Using the 2018 Winter Olympics to Talk About T&I to High School Students
This February, my colleague John Wan and I were invited to present on translation and interpreting at a high school in Vancouver, Washington on behalf of our local association, the Oregon Society of Translators and Interpreters (OSTI).
We had planned to open the presentation with a comparison of the professions of translation and interpreting (T&I), but the students’ knowledge quickly exceeded our expectations. (It turned out the class was focused entirely on T&I!) Instead, we moved on to a discussion of what it takes to be a translator or interpreter, centered around the question, “Is being bilingual enough?”
With the 2018 Winter Olympic Games having commenced just the day before, we used an Olympics-themed analogy to make our point, asking students, “What would it take for you to compete against Usain Bolt?” It took no more than one response to cut to the chase: “Legs!”
Our point was that many things make Bolt the best in his sport, but without one vital “tool” in particular—his legs—none of those traits or skills would matter, because he wouldn’t even be able to set foot on the track. The same goes for T&I: to even attempt to perform the task, being bilingual is a prerequisite, but it hardly makes you the Usain Bolt of T&I. All it does is allow you to “compete”; that is, perform the task, however spectacularly or poorly you may perform.
Having gotten this ubiquitous question out of the way, we talked about what it really takes to be a translator (for example, excellent research, reading comprehension, and writing skills) or interpreter (memory, note-taking, and public speaking). We also described a day in the life of a translator versus an interpreter and shared a clip from a TED Talk on consecutive note-taking to demonstrate the intricacies of interpreting.
One of the most enjoyable moments for me was a hands-on translation activity in which students had the opportunity to best the top machine translation software by translating the Spanish proverb “A caballo regalado, no le mires el dentado.” Students quickly provided an accurate translation (“Don’t look a gift horse in the mouth”), proving their ability to provide a much more eloquent rendering than those suggested by DeepL and Google Translate.

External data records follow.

-- ==== Sys2Proof/Machine/OpBase.lean ====
section
/-! DEFINITION. Operation slots: lookup, change, the end of an operation's work, its completion and interrupt (R68, R72, R73, R75, R163 to R165). -/

namespace Sys2Proof.Machine

def State.op? (s : State) (id : Nat) : Option Op := s.disp.ops.find? (fun o => o.id == id)

def State.modOp (s : State) (id : Nat) (f : Op → Op) : State :=
  { s with disp := { s.disp with ops := s.disp.ops.map (fun o => if o.id == id then f o else o) } }

/-- RESULT of a completion: 0 for details 1 to 11 and for CAP_DEFERRED (R73, R165). -/
def resultOf (status detail result : Nat) : Nat :=
  if (1 ≤ detail ∧ detail ≤ 11) ∨ status = stCapDeferred then 0 else result % 2 ^ 32

/-- Status and detail of an operation whose data was closed short: TRUNCATED ranks directly after PEER_UNREACHABLE (R164, R362). -/
def closedShort (truncated : Bool) (status detail : Nat) : Nat × Nat :=
  if truncated && [stOk, stConflict, stTableStale, stPoisoned, stOutOfBounds].contains status then (stTruncated, dtNone) else (status, detail)

/-- What every operation that moves data runs on has lost some of it: the link between the compute dies, near-tier pseudo-channels, deep-tier ranks
(R18, R20) (DEDUCED, log 103). -/
def State.memReduced (s : State) : Bool := s.ras.d2dDown.contains .aB || decide (s.pcs < 512) || decide (s.ranksIn < 64)

/-- Operations that move no data of memory: NOP, FENCE, ACQUIRE, RELEASE. -/
def movesData (opcode : Nat) : Bool := !([0x00, 0x01, 0x41, 0x42].contains opcode)

/-- Ends an operation's work; its completion is written when its end is reported (R73). -/
def State.endOp (s : State) (id status detail result : Nat) : State :=
  let red := s.memReduced
  s.modOp id (fun o => if o.phase = .ended then o else
    let e := closedShort o.truncated status detail
    { o with phase := .ended, degraded := o.degraded || (o.started && movesData o.opcode && red), status := e.1, detail := e.2, result := resultOf e.1 e.2 result, got := [], asked := [], work := [] })

/-- A 16-bit field of OP_FLAGS. -/
def Op.flags (o : Op) : Nat := leAt o.desc 6 2

/-- A field of the descriptor. -/
def Op.fieldAt (o : Op) (off n : Nat) : Nat := leAt o.desc off n

/-- The range-list entry a SEAL, UNSEAL or region operation names. -/
def Op.entry (o : Op) : Nat :=
  if o.opcode = 0x40 then o.fieldAt 56 1 else if o.opcode = 0x41 then o.fieldAt 32 1 else o.fieldAt 16 1

/-- Operations of a partition that are admitted and not completed (PART_SLOTS.INFLIGHT). -/
def State.opsOf (s : State) (p : Nat) : List Op := s.disp.ops.filter (fun o => o.part == p)
/-! ### Completion interrupts (R75, R76) -/

/-- COAL_COUNT and COAL_TIME of a vector of a partition; a vector with no entry fires with each completion (R75, R329) (DEDUCED, log 68). -/
def State.coalCfg (s : State) (p v : Nat) : Nat × Nat :=
  match s.pb.vectors.find? (fun x => x.part == p && x.vector == v) with
  | some x => (x.coalCount, x.coalTime)
  | none => (1, 0)

/-- A completion vector fires: what was counted for it starts anew (R75). -/
def State.fireVector (s : State) (i v : Nat) : State :=
  ({ s with disp := { s.disp with coal := s.disp.coal.filter (fun (c : Coal) => !(c.ldIdx == i && c.vector == v)) } } : State).msix i v none

/-- Counts a completion toward its ring's vector (R75, R76). -/
def State.countCompletion (s : State) (r : PbRing) (status : Nat) : State :=
  if (s.ring r.ring).mask then s.modRing r.ring (fun x => { x with maskedInt := true })
  else
    let cfg := s.coalCfg r.part r.vector
    let old := s.disp.coal.find? (fun c => c.ldIdx == r.intLd && c.vector == r.vector)
    let n := (old.map (·.count)).getD 0 + 1
    if status ≠ stOk ∨ cfg.1 ≤ n ∨ cfg.2 = 0 then s.fireVector r.intLd r.vector
    else
      let rest := s.disp.coal.filter (fun (c : Coal) => !(c.ldIdx == r.intLd && c.vector == r.vector))
      let new : Coal := { ldIdx := r.intLd, vector := r.vector, count := n, since := (old.map (·.since)).getD s.clk.hmesh }
      { s with disp := { s.disp with coal := rest ++ [new] } }

/-! ### What may be fetched (R68) -/

def PromptBook.ringOf? (b : PromptBook) (p r : Nat) : Option PbRing := (b.ring? r).filter (fun x => x.part == p)

/-- Descriptors posted on a ring and not fetched. -/
def Ring.posted (x : Ring) : Nat := (x.sqTail + 65536 - x.sqHead) % 65536

/-- Operations of a ring now admitted (RING_STATUS.INFLIGHT). -/
def State.ringOps (s : State) (r : Nat) : Nat := (s.disp.ops.filter (fun o => o.ring == r)).length

/-- A slot of the partition's reserve is free. -/
def State.reserveFree (s : State) (p : Nat) : Bool := decide ((s.opsOf p).length < ((s.pb.part? p).map (·.slotsMin)).getD 0)

/-- A slot of the shared pool is free: the 768 slots less every reserve. -/
def State.poolFree (s : State) : Bool :=
  let reserved := (s.pb.partitions.map (fun (p : PbPart) => p.slotsMin)).sum
  let used := (s.pb.partitions.map (fun (p : PbPart) => (s.opsOf p.num).length - p.slotsMin)).sum
  decide (used < 768 - reserved)

/-- The conditions of R68 hold for the next descriptor of a ring. -/
def State.mayFetch (s : State) (r : PbRing) : Bool :=
  let x := s.ring r.ring
  let n := s.ringOps r.ring
  (s.part r.part).st == 0 && x.st == 0 && x.posted != 0 && decide (n < r.maxInflight) &&
    decide ((x.cqTail + n + 65536 - x.cqHead) % 65536 < 2 ^ r.cqLog2) && (s.reserveFree r.part || s.poolFree)

/-- Notes the HMESH cycle in which the conditions first hold for a ring's next descriptor. -/
def State.noteEligible (s : State) : State :=
  s.pb.rings.foldl (fun s r =>
    if (s.ring r.ring).eligibleAt.isNone && s.mayFetch r then s.modRing r.ring (fun x => { x with eligibleAt := some s.clk.hmesh }) else s) s

/-! ### The end of an operation (R72, R73, R75) -/

/-- An operation has completed, or stops: those that wait for it learn its status (R72). -/
def State.releaseDeps (s : State) (id : Nat) (ok : Bool) : State :=
  { s with disp := { s.disp with ops := (s.disp.ops.filter (fun (o : Op) => o.id != id)).map (fun (o : Op) =>
      if o.waits.contains id then { o with waits := o.waits.filter (· != id), depFailed := o.depFailed || !ok } else o) } }

/-- The completion of an operation stands in its slot: CQ_TAIL counts it, its slot is free, those that wait for it go on, and it counts toward its
vector (R68, R72, R73, R75). -/
def State.completed (s : State) (id : Nat) : State :=
  match s.op? id with
  | none => s
  | some o =>
    let s := (s.modRing o.ring (fun x => { x with
        cqTail := (x.cqTail + 1) % 65536
        lost := if o.status = stOk then x.lost else setAdd x.lost o.idx })).releaseDeps id (o.status == stOk)
    match s.pb.ring? o.ring with
    | some r => (if o.int then s.countCompletion r o.status else s).noteEligible
    | none => s

end Sys2Proof.Machine
end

Before wrapping up, we touched on certification, education, and training opportunities in T&I, as well as professional organizations.
I left feeling exhilarated. Seeing students so engaged with our work reminded me of how lucky I am to love what I do.
The following day, I shared our materials with the teacher via email. She sent thanks and a reflection on the impact of our talk: “When I saw my least motivated heritage student pick up the biggest dictionary, I knew she was inspired to be a translator because of you.”